In July, the UN Refugee Agency made an official complaint about the rough treatment meted out by immigration authorities to refugees from another boat which was intercepted in the same area.

Archbishop Antonio Maria Veglio, president of the Pontifical Council for Migrants and Travellers, told Vatican Radio: "such tragedies call for a strong and far sighted policy of international cooperation."

He said that while governments have the legitimate right to regulate immigration, "there is nevertheless the human right to be rescued and given emergency help."

Quoting Pope Benedict's recent encyclical: Caritas in veritate, Archbishop Veglio said: "every migrant is a human person who possesses inalienable fundamental rights."
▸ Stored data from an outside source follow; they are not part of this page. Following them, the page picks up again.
-- ==== Sys2Proof/Tests/Slice0.lean ====
section
/-! SUPPORT. Tests: ill-formed commands are refused by `Instr.wellFormed`; `test_` theorems compare one
step with the spec's worked cases; `witness_` theorems show states that meet the hypotheses of each
clause of a statement. -/

namespace Sys2Proof.Tests

open Sys2Proof Sys2Proof.Machine

-- The theorems are checked one after another, so that few threads are needed at a time.
set_option Elab.async false

/-! ### Builders -/

/-- The disk of a bay. -/
def disk (b : Bay) : Disk := { serial := BitVec.ofNat 160 (100 + b.val), capacity := 4294967295 }

/-- A segment on the disk of a bay. -/
def seg (b : Bay) (base length : Nat) : Segment :=
  { bay := b, identity := (disk b).serial, base := base, length := length, clear := .none }

/-- Volume 42 of section 1.3, with the term and grace of section 2.11. -/
def vol42 : Volume where
  cls := .shot
  wake := false
  term := 60
  grace := 30
  state := .idle
  segments := [seg 5 1000000 300, seg 9 50000 100, seg 5 2000000 1000]
  loanCount := 0
  waitList := []

/-- A SCRATCH volume of one segment on bay 7. -/
def volScr : Volume where
  cls := .scratch
  wake := true
  term := 60
  grace := 30
  state := .lent
  segments := [seg 7 0 256]
  loanCount := 1
  waitList := []

def nodeA : Node where
  addr := 0xA0
  state := .admitted
  lastPort := some 2
  outstanding := 0
  tags := []
  loanWait := 0

/-- A READ loan of node 0 on volume 42. -/
def loanA : Loan where
  holder := 0
  volume := 42
  mode := .read
  state := .held
  termDeadline := secs 60
  outstanding := 0

/-- A READY drive unit with its disk. -/
def rdy (b : Bay) : DriveUnit := { DriveUnit.absent with state := .ready, disk := some (disk b) }

/-- The loan manager has taken a report of the healthy unit of a bay with its disk. -/
def told (b : Bay) (s : State) : State := s.setLmBay b { s.lmBay b with reported := some (disk b) }

/-- A part with volume 42, bays 5 and 9 READY and reported so, node 0 and port 2 UP. -/
def part : State :=
  let s := told 9 (told 5 (((State.reset.setUnit 5 (rdy 5)).setUnit 9 (rdy 9)).setPort 2
    (FarmPort.powerOn true)))
  { s with nodes := [(0, nodeA)], lm := { s.lm with volumes := [(42, vol42)] } }

/-- The same, with node 0 holding a loan in entry 10, generation 3: handle 0283h. -/
def lent (l : Loan) : State :=
  { part with lm := { part.lm with
      volumes := [(42, { vol42 with state := .lent, loanCount := 1 })], loans := [(10, l)],
      generations := [(10, 3)] } }

/-- A frame of a source with a header and the bytes after it. -/
def frame (src : Addr) (h : Header) (body : List Byte) : InFrame where
  dst := 0
  src := src
  type := .alt
  payload := { h with payloadLen := BitVec.ofNat 16 body.length }.encode ++ body
  good := true

/-- A lending frame of node 0 has been passed to the loan manager. -/
def toLm (h : Header) (s : State) : State :=
  { s with cls := { s.cls with
      passed := some { dest := .loanManager 0, port := 2, frame := frame 0xA0 h [] } } }

/-- A block request frame of node 0 has been passed to the request unit. -/
def toRu (h : Header) (body : List Byte) (s : State) : State :=
  { s with cls := { s.cls with
      passed := some { dest := .requestUnit 0, port := 2, frame := frame 0xA0 h body } } }

/-- A MANAGE frame of the manager, on port 1, has been passed to the agent. -/
def asked (h : Header) (body : List Byte) (s : State) : State :=
  { s with
    cls := { s.cls with
      passed := some { dest := .agent, port := 1, frame := frame 0xB0 { h with kind := 0x30 } body } }
    agent := { s.agent with slot := some { addr := 0xB0, port := 3, seq := 7 } } }

/-- A request without payload, as it is read back. -/
def request (code : Byte) : Header := { Header.blank with kind := 0x30, tag := 9, subcode := code }

/-- A drive unit and the channels of its bay. -/
def bay (b : Bay) (u : DriveUnit) (m : BayMail) : State := (State.reset.setUnit b u).setBmail b m

/-- A farm port. -/
def onPort (p : Port) (f : FarmPort) : State := State.reset.setPort p f

/-- A port that is UP. -/
def upPort : FarmPort := FarmPort.powerOn true

/-- An arriving frame of a given payload length. -/
def inF (n : Nat) : InFrame where
  dst := 0
  src := 0xA0
  type := .alt
  payload := List.replicate n 0
  good := true

/-- Port 0 UP, with complete frames of given payload lengths, and what it is sending. -/
def ing (l : List Nat) (w : Wire := .idle) : State :=
  onPort 0 { upPort with ingress := l.map inF, wire := w }

theorem ing_fill (l : List Nat) (w : Wire) : ((ing l w).port 0).fill = (l.map (14 + ·)).sum := by
  simp [ing, onPort, FarmPort.fill, Function.comp_def, InFrame.length, inF]

/-- A table with every number of a size in use. -/
def fullTbl {α : Type} (n : Nat) (a : α) : Tbl α := (List.range n).map fun i => (i, a)

theorem fullTbl_get {α : Type} (a : α) (n i : Nat) (h : i < n) : (fullTbl n a).get i = some a := by
  have H : ∀ (l : List Nat), i ∈ l → Tbl.get (l.map fun i => (i, a)) i = some a := by
    intro l
    induction l with
    | nil => simp
    | cons k t ih =>
      intro hi
      by_cases e : i = k
      · simp [Tbl.get, e]
      · simpa [Tbl.get, e] using ih (by simpa [e] using hi)
  exact H _ (by simpa using h)

theorem fullTbl_full {α : Type} (n : Nat) (a : α) : (fullTbl n a).lowestFree n = none := by
  have H : ∀ fuel i, i + fuel ≤ n → (fullTbl n a).freeFrom fuel i = none := by
    intro fuel
    induction fuel with
    | zero => intros; rfl
    | succ k ih =>
      intro i h
      simp [Tbl.freeFrom, fullTbl_get a n i (by omega), ih (i + 1) (by omega)]
  exact H n 0 (by omega)

/-- A bay can be given any drive unit and any messages; what a statement assumes of them is then all it
assumes. -/
theorem bay_any (b : Bay) (u : DriveUnit) (m : BayMail) :
    (bay b u m).unit b = u ∧ (bay b u m).bmail b = m := by
  simp [bay]

/-! ### Ill-formed commands are refused -/

theorem test_wellFormed_delivery_timer : (Instr.deliveryTimerExpiry 1024).wellFormed = false ∧
    (Instr.deliveryTimerExpiry 1023).wellFormed = true := by decide

theorem test_wellFormed_wait_timer : (Instr.waitTimerExpiry 256).wellFormed = false ∧
    (Instr.waitTimerExpiry 255).wellFormed = true := by decide

theorem test_wellFormed_term : (Instr.termExpiry 1024).wellFormed = false ∧
    (Instr.termExpiry 1023).wellFormed = true := by decide

theorem test_wellFormed_grace : (Instr.graceExpiry 1024).wellFormed = false ∧
    (Instr.graceExpiry 1023).wellFormed = true := by decide

theorem test_wellFormed_fetch :
    (Instr.fetchCompletion 0 0 (.good (List.replicate 257 0))).wellFormed = false ∧
    (Instr.fetchCompletion 0 0 (.good (List.replicate 256 0))).wellFormed = true ∧
    (Instr.fetchCompletion 0 0 (.media (List.replicate 256 0))).wellFormed = false ∧
    (Instr.fetchCompletion 0 0 (.media (List.replicate 255 0))).wellFormed = true := by
  decide +kernel

theorem test_wellFormed_store : (Instr.storeCompletion 0 0 (.media 256)).wellFormed = false ∧
    (Instr.storeCompletion 0 0 (.media 255)).wellFormed = true := by decide

theorem test_wellFormed_probe : (Instr.probeCompletion 0 0 (.media 256)).wellFormed = false ∧
    (Instr.probeCompletion 0 0 (.media 255)).wellFormed = true := by decide

theorem test_wellFormed_zero : (Instr.zeroCompletion 0 0 (.media 256)).wellFormed = false ∧
    (Instr.zeroCompletion 0 0 (.media 255)).wellFormed = true := by decide

theorem test_wellFormed_spinUp : (Instr.spinUpCompletion 0 0 (.media 256)).wellFormed = false ∧
    (Instr.spinUpCompletion 0 0 .good).wellFormed = true := by decide

theorem test_wellFormed_spinDown : (Instr.spinDownCompletion 0 0 (.media 256)).wellFormed = false ∧
    (Instr.spinDownCompletion 0 0 .good).wellFormed = true := by decide

/-! ### Witnesses: the machine, farm ports and the classifier -/

theorem witness_IdleStep :
    State.reset.pending = [] ∧ (∀ d ∈ State.reset.latest, State.reset.now < d) ∧
    ∀ s, s = bay 0 { rdy 0 with idleTimer := some 5 } {} →
      s.pending = [] ∧ s.now ∈ [0] ∧ (5 + tens 1) ∈ s.latest ∧ ∀ d ∈ s.latest, s.now < d := by
  refine ⟨by decide +kernel, by decide +kernel, ?_⟩
  rintro s rfl
  decide +kernel

/-- A FETCH of two blocks in flight on bay 0. -/
def fetching : State :=
  bay 0
    { rdy 0 with
      state := .active, inFlight := some (4, .fetch 8 2),
      hand := some {
        piece := { num := 1, serial := 1 }, kind := .read, start := 8, length := 2, data := [],
        done := 0 } } {}

theorem witness_ExecAnswers :
    ¬ ImpossibleCompletion .borrow State.reset ∧
    ImpossibleCompletion (.fetchCompletion 0 4 (.media [0, 0])) fetching := by
  refine ⟨by simp [ImpossibleCompletion], 8, 2, ?_⟩
  simp only [exists_and_left]
  exact ⟨by decide +kernel,
    { piece := { num := 1, serial := 1 }, kind := .read, start := 8, length := 2, data := [],
      done := 0 }, by decide +kernel, Or.inr ⟨_, rfl, by decide⟩⟩

theorem witness_PowerOn :
    (0x800000 : BitVec 24).getLsbD (23 : Bay).val = true ∧
    (0x800000 : BitVec 24).getLsbD (0 : Bay).val = false := by decide

/-- An END frame, and a frame of `n` bytes after its header that is none. -/
def endF : OutFrame := OutFrame.build 0xA0 { Header.blank with kind := 0x22 } (.bytes [])
def plainF (n : Nat) : OutFrame :=
  OutFrame.build 0xA0 { Header.blank with kind := 0x20 } (.bytes (List.replicate n 0))

/-- An egress queue with 962 bytes of general room left. -/
def nearlyFull : FarmPort :=
  { upPort with egress := [OutFrame.build 0xA0 { Header.blank with kind := 0x21 }
      (.blocks (List.replicate 56 0))] }

theorem witness_PlacingLaw :
    ((State.reset.port 0).up = false ∧ endF.isEnd = true ∧ (plainF 0).isEnd = false) ∧
    ((onPort 0 upPort).port 0).up = true ∧
    (((onPort 0 nearlyFull).port 0).up = true ∧
      (plainF 900).length = ((onPort 0 nearlyFull).port 0).roomFree ∧
      ((onPort 0 nearlyFull).port 0).roomFree < (plainF 901).length ∧
      (plainF 901).isEnd = false) ∧
    (part.node? 0 = some nodeA ∧ nodeA.lastPort = some 2) ∧
    ({ part with nodes := [(0, { nodeA with lastPort := none })] }.node? 0 =
      some { nodeA with lastPort := none }) := by
  decide +kernel

theorem witness_LinkChange :
    ((onPort 3 upPort).port 3).up = true ∧ (State.reset.port 0).up = false := by decide +kernel

theorem witness_IngressFrame :
    ((State.reset.port 0).up = false) ∧
    (((ing (List.replicate 13 9000 ++ [4862])).port 0).up = true ∧ (inF 9000).type = .alt ∧
      (inF 9000).payload.length = 9000 ∧ (inF 9000).good = true ∧
      ((ing (List.replicate 13 9000 ++ [4862])).port 0).fill + (inF 9000).length = 131072) ∧
    (((ing (List.replicate 10 9000)).port 0).pausing = false ∧
      ((ing (List.replicate 10 9000)).port 0).off < ((ing (List.replicate 10 9000)).port 0).on ∧
      ((ing (List.replicate 10 9000)).port 0).on * 1024 + 1 =
        ((ing (List.replicate 10 9000)).port 0).fill + (inF 8151).length ∧
      ((ing (List.replicate 10 9000)).port 0).fill + (inF 8150).length =
        ((ing (List.replicate 10 9000)).port 0).on * 1024 ∧
      ((ing (List.replicate 10 9000)).port 0).wire = .idle ∧
      ((ing (List.replicate 10 9000)).port 0).pauseOut = []) ∧
    (((ing (List.replicate 10 9000) .frame).port 0).wire ≠ .idle ∧
      ((ing (List.replicate 10 9000) .frame).port 0).pausing = false ∧
      ((ing (List.replicate 10 9000) .frame).port 0).on * 1024 <
        ((ing (List.replicate 10 9000) .frame).port 0).fill + (inF 8151).length) ∧
    ({ inF 9000 with good := false }.good = false) ∧
    (9001 = (inF 9001).payload.length ∧ ((ing []).port 0).up = true ∧
      ((ing [0]).port 0).fill + 9014 < 131072 ∧
      ((ing (List.replicate 13 9000 ++ [4861])).port 0).fill + 9014 < 131072) ∧
    (((ing (List.replicate 13 9000 ++ [4863])).port 0).up = true ∧
      131072 < ((ing (List.replicate 13 9000 ++ [4863])).port 0).fill +
        min 9014 (inF 9000).length) ∧
    ({ inF 46 with type := .other }.type = .other) ∧
    ∀ good f, f = { inF 0 with type := .pause 5, good := good } →
      f.type = .pause 5 ∧ f.good = good := by
  simp only [ing_fill, InFrame.length, inF, List.length_replicate]
  refine ⟨?_, ?_, ?_, ?_, ?_, ?_, ?_, ?_, ?_⟩
  rotate_right
  · rintro good f rfl
    exact ⟨rfl, rfl⟩
  all_goals decide +kernel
"Our so-called civil societies in reality have developed feelings of refusal toward foreigners, that come not only from a lack of knowledge about others, but also from a selfishness in which one doesn't want to share what others don't have," Archbishop Veglio said.

Since 1988, he said, 14,660 migrants have died trying to reach Europe.

An editorial in Avvenire, the newspaper of the Italian bishops' conference, said the indifference to the plight of migrant Africans was comparable to the lack of public opposition as the Holocaust unfolded in Nazi Germany.

"Certainly, the people then didn't know ... but those long trains, the voices, the screams in the train stations ... did nobody see or hear? Then, it was totalitarianism and terror that closed people's eyes. Today, no. There is a quiet, resigned indifference, if not an irritated aversion, that has fallen over the Mediterranean," the editorial said.